Start of Information supplied

/-! ### Power-on -/

/-- A channel at its power-on values, its settings and calibration apart (R7, R20, R51, R55, R56, R69, R109, R113, R117, R128,
R136, R139, R140, R145, R156, R157, R163 to R166). No period is open. -/
structure Fresh (ch : Channel) : Prop where
  windows   : ch.active = none ∧ ch.staged = none
  state     : ch.state = .idle
  holds     : ch.holds = ⟨false, false, false, false, false⟩ ∧ ch.heldBefore = false
  step      : ch.stepIndex = 0 ∧ ch.stepTime = 0 ∧ ch.qStep = 0 ∧ ch.eStep = 0 ∧ ch.vPeak = 0 ∧ ch.confirms = [0, 0, 0, 0]
  cycle     : ch.loops = [] ∧ ch.cycleNumber = 0 ∧ ch.cycle = ⟨0, 0, 0, 0⟩ ∧ ch.lastDir = .none
  life      : ch.life = ⟨0, 0, 0, 0⟩ ∧ ch.lifeSaturated = false
  ends      : ch.swapPending = none ∧ ch.stopDest = .idle ∧ ch.resume = none ∧ ch.clamped = false
  timers    : ch.gapTimer = none ∧ ch.startTimer = none
  faults    : ch.latched = 0 ∧ ch.firstFault = none ∧ ch.unsafeFlag = false
  warned    : ch.warnedTLow = false ∧ ch.warnedMismatch = false
  last      : ch.last.v = 0 ∧ ch.last.i = 0 ∧ ch.last.t = 0 ∧ ch.last.rawV = 0 ∧ ch.last.rawI = 0 ∧ ch.last.rawT = 0 ∧
                ch.last.reg = .off ∧ ch.last.takenAt = none
  lastFlags : ch.last.fault = false ∧ ch.last.derate = false ∧ ch.last.interlock = false ∧ ch.last.overV = false ∧
                ch.last.overI = false ∧ ch.last.overT = false
  readings  : ch.held = true ∧ ch.missed = 0 ∧ ch.derateSeen = false ∧ ch.taken = false
  pack      : ch.pack.v = 0 ∧ ch.pack.i = 0 ∧ ch.pack.t = 0 ∧ ch.pack.reg = .off ∧ ch.pack.held = true ∧
                ch.pack.overV = false ∧ ch.pack.overI = false ∧ ch.pack.overT = false ∧ ch.packDone = false
  period    : ch.periodElapsed = 0 ∧ ch.periodLength = 0
  queue     : ch.queue = []
  playback  : ch.play.position = 0 ∧ ch.play.inPlay = false ∧ ch.play.played = 0 ∧ ch.play.heldCurrent = 0 ∧
                ch.play.underrun = false ∧ ch.play.underrunTimer = none ∧ ch.play.profileEnd = false ∧
                ch.play.lowArmed = false
  demands   : ch.port.outstanding = none ∧ ch.port.pending = none ∧ ch.port.lastConfirmed = none ∧
                ch.port.nextTag = 0 ∧ ch.port.confTimer = none ∧ ch.port.standing = none
  line      : ch.port.presence = .absent ∧ ch.port.queryAwaiting = false ∧ ch.port.lineErr = false ∧
                ch.port.lineErrCount = 0 ∧ ch.port.sending = none ∧ ch.port.due = [] ∧ ch.port.breaking = false

/-- The board at the start of a start-up with the settings of an image (R1, R88, R92, R168, R180, R181, R189, R190, R193,
R195, R198). The settings are loaded in that same event (the model's choice, log 19). -/
structure Begun (image : Image) (t : State) : Prop where
  stored   : t.image = image
  save     : t.saveInFlight = none
  blank    : ∀ i, poolRead t.pool i = none
  fresh    : ∀ c, Fresh (t.ch c)
  settings : ∀ c, (t.ch c).settings = (Image.load image).chans[c] ∧ (t.ch c).cal = (Image.load image).cals[c]
  budget   : t.arb.budget = (Image.load image).budget
  arbiter  : t.arb.grants = [] ∧ t.arb.waiting = [] ∧ t.arb.resume = [] ∧ t.arb.evalDue = false
  pointers : t.arb.hp = 0 ∧ t.arb.lp = (lowList t).head?
  lines    : ∀ l, (t.line l).settings = (Image.load image).alarms[l] ∧ (t.line l).filtered = false ∧
               (t.line l).timer = none
  hall     : t.hall.state = .active ∧ t.hall.pauseOrder = [] ∧ t.hall.wakeTimer = none ∧ t.hall.curtFiltered = false ∧
               t.hall.curtTimer = none ∧ t.hall.partTime = 0
  wake     : t.hall.wakeByTimer = (Image.load image).wakeByTimer ∧ t.hall.wakeByCurtail = (Image.load image).wakeByCurtail ∧
               t.hall.curtDebounce = (Image.load image).curtailDebounce
  queues   : t.link.requests = [] ∧ t.link.reply = none ∧ t.link.sending = none ∧ t.link.reports = []
  counters : t.link.nextSeq = 0 ∧ t.link.lost = false ∧ t.link.lostCount = 0 ∧ t.link.lostFaultCount = 0 ∧
               t.link.linkErr = false ∧ t.link.linkErrCount = 0 ∧ t.link.overrun = false ∧ t.link.overrunCount = 0
  waits    : t.link.holdTimer = none ∧ t.link.resetPending = false
  speed    : t.link.speed = Image.speed image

End of Information supplied

» Activity
Please reply with an exact copy of the lines above, starting at the first and ending at the line that holds "ch.staged = none".

» Answer to this exercise
/-! ### Power-on -/

/-- A channel at its power-on values, its settings and calibration apart (R7, R20, R51, R55, R56, R69, R109, R113, R117, R128,
R136, R139, R140, R145, R156, R157, R163 to R166). No period is open. -/
structure Fresh (ch : Channel) : Prop where
  windows   : ch.active = none ∧ ch.staged = none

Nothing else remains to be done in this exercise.